I'd like to do some kind of "search and replace" algorithm which will, in an efficient manner if possible, identify a substring of a string which occurs more than once and replace all occurrences of that substring with a token.
For example, given a string "AbcAdAefgAbijkAblmnAbAb", notice that "A" recurs, so reduce in pass one to "#1bc#1d#1efg#1bijk#1blmn#1b#1b" where #_ is an indexed pattern (we note the patterns in an indexed table), then notice that "#1b" recurs so reduce to "#2c#1d#1efg#2ijk#2lmn#2#2". No more patterns occur in the string so we're done.

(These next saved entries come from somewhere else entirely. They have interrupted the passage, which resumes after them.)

theorem execCollAbortCmd_keeps (c : Cmd) (s : State) (hK0 : Keeps q n b k s) (k_mem : k.mem = none := by assumption) (k_sched : k.sched = none := by assumption) (k_coll : k.coll = none := by assumption) :
    KeepsO q n b k (execCollAbortCmd c s) := by
  unfold execCollAbortCmd
  try dsimp only
  repeat' (first
    | (with_reducible first
        | assumption | apply doCollAbort_keeps | apply runCmd_keeps | apply KeepsO.next | apply KeepsO.ite | apply KeepsO.fault
        | apply KeepsO.refused | apply Keeps.foldl | apply Keeps.foldl_fst | apply Keeps.foldl_snd | apply Keeps.ite | intro _)
    | dsimp only)

theorem resendHeld_keeps (slot : Nat) (seq : Sys2Proof.W32) (h0 : Option HeldChunk) (s : State) (hK0 : Keeps q n b k s) (k_sched : k.sched = none := by assumption) :
    Keeps q n b k (resendHeld slot seq h0 s) := by
  unfold resendHeld
  try dsimp only
  repeat' (first
    | (with_reducible first
        | assumption | apply sendChunk_keeps | apply Keeps.foldl | apply Keeps.foldl_fst | apply Keeps.foldl_snd | apply Keeps.ite | intro _)
    | dsimp only | (fail_if_no_progress refine Keeps.mk rfl ?_) | split)

theorem takeCollAck_keeps (f : Sys2Proof.Flit) (s0 : State) (hK0 : Keeps q n b k s0) (k_mem : k.mem = none := by assumption) (k_sched : k.sched = none := by assumption) (k_coll : k.coll = none := by assumption) :
    Keeps q n b k (takeCollAck f s0) := by
  unfold takeCollAck
  try dsimp only
  repeat' (first
    | (with_reducible first
        | assumption | apply resendHeld_keeps | apply hearColl_keeps | apply collGo_keeps | apply runMod_keeps | apply groupMod_keeps
        | apply dropFlit_keeps | apply Keeps.foldl | apply Keeps.foldl_fst | apply Keeps.foldl_snd | apply Keeps.ite | intro _)
    | dsimp only | (fail_if_no_progress refine Keeps.mk rfl ?_) | split)

theorem execCollAck_keeps (port : Nat) (f : Sys2Proof.Flit) (s : State) (hK0 : Keeps q n b k s) (k_mem : k.mem = none := by assumption) (k_sched : k.sched = none := by assumption) (k_coll : k.coll = none := by assumption) :
    KeepsO q n b k (execCollAck port f s) := by
  unfold execCollAck
  try dsimp only
  repeat' (first
    | (with_reducible first
        | assumption | apply takeCollAck_keeps | apply dropFlit_keeps | apply hearFlit_keeps | apply whileLit_keeps | apply KeepsO.next
        | apply KeepsO.ite | apply KeepsO.fault | apply KeepsO.refused | apply Keeps.foldl | apply Keeps.foldl_fst | apply Keeps.foldl_snd
        | apply Keeps.ite | refine KeepsO.elim ?_ (by with_reducible assumption) | intro _)
    | dsimp only)

theorem takeCollAgree_keeps (f : Sys2Proof.Flit) (s : State) (hK0 : Keeps q n b k s) (k_mem : k.mem = none := by assumption) (k_sched : k.sched = none := by assumption) (k_coll : k.coll = none := by assumption) :
    Keeps q n b k (takeCollAgree f s) := by
  unfold takeCollAgree
  try dsimp only
  repeat' (first
    | (with_reducible first
        | assumption | apply hearColl_keeps | apply collGo_keeps | apply openRun_keeps | apply sendCollAck_keeps | apply takeResult_keeps
        | apply runMod_keeps | apply dropFlit_keeps | apply Keeps.foldl | apply Keeps.foldl_fst | apply Keeps.foldl_snd | apply Keeps.ite
        | intro _)
    | dsimp only | (fail_if_no_progress refine Keeps.mk rfl ?_) | split)

theorem execCollAgree_keeps (port : Nat) (f : Sys2Proof.Flit) (s : State) (hK0 : Keeps q n b k s) (k_mem : k.mem = none := by assumption) (k_sched : k.sched = none := by assumption) (k_coll : k.coll = none := by assumption) :
    KeepsO q n b k (execCollAgree port f s) := by
  unfold execCollAgree
  try dsimp only
  repeat' (first
    | (with_reducible first
        | assumption | apply takeCollAgree_keeps | apply dropFlit_keeps | apply hearFlit_keeps | apply whileLit_keeps | apply KeepsO.next
        | apply KeepsO.ite | apply KeepsO.fault | apply KeepsO.refused | apply Keeps.foldl | apply Keeps.foldl_fst | apply Keeps.foldl_snd
        | apply Keeps.ite | refine KeepsO.elim ?_ (by with_reducible assumption) | intro _)
    | dsimp only)

theorem execCollChunkTimer_keeps (slot : Nat) (chunk : Sys2Proof.ChunkId) (s : State) (hK0 : Keeps q n b k s) (k_sched : k.sched = none := by assumption) (k_coll : k.coll = none := by assumption) :
    KeepsO q n b k (execCollChunkTimer slot chunk s) := by
  unfold execCollChunkTimer
  try dsimp only
  repeat' (first
    | (with_reducible first
        | assumption | apply sendChunk_keeps | apply runMod_keeps | apply groupMod_keeps | apply whileLit_keeps | apply advanceTo_keeps
        | apply KeepsO.next | apply KeepsO.ite | apply KeepsO.fault | apply KeepsO.refused | apply Keeps.foldl | apply Keeps.foldl_fst
        | apply Keeps.foldl_snd | apply Keeps.ite | refine KeepsO.elim ?_ (by with_reducible assumption) | intro _)
    | dsimp only | (fail_if_no_progress refine Keeps.mk rfl ?_) | split)

theorem takeRecord_keeps (slot : Nat) (src : Nat) (bytes : List Sys2Proof.Byte) (s : State) (hK0 : Keeps q n b k s) (k_sched : k.sched = none := by assumption) (k_coll : k.coll = none := by assumption) :
    Keeps q n b k (takeRecord slot src bytes s) := by
  unfold takeRecord
  try dsimp only
  repeat' (first
    | (with_reducible first
        | assumption | apply passRecord_keeps | apply keepRecord_keeps | apply Keeps.foldl | apply Keeps.foldl_fst | apply Keeps.foldl_snd
        | apply Keeps.ite | intro _)
    | dsimp only | (fail_if_no_progress refine Keeps.mk rfl ?_) | split)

I have found some information on "longest common subsequences" and compression algorithms, but nothing that seems to do this. They either are for comparing two string or for getting some kind of storage-optimal result.
My objective, on the other hand, is to reduce the genome to its "words" instead of "letters". ie, instead of gatcatcgatc I want to see 2c1c2c. I could do some regex afterwards to find things like "#42*#42"; it would be cool to see recurring brackets in dna.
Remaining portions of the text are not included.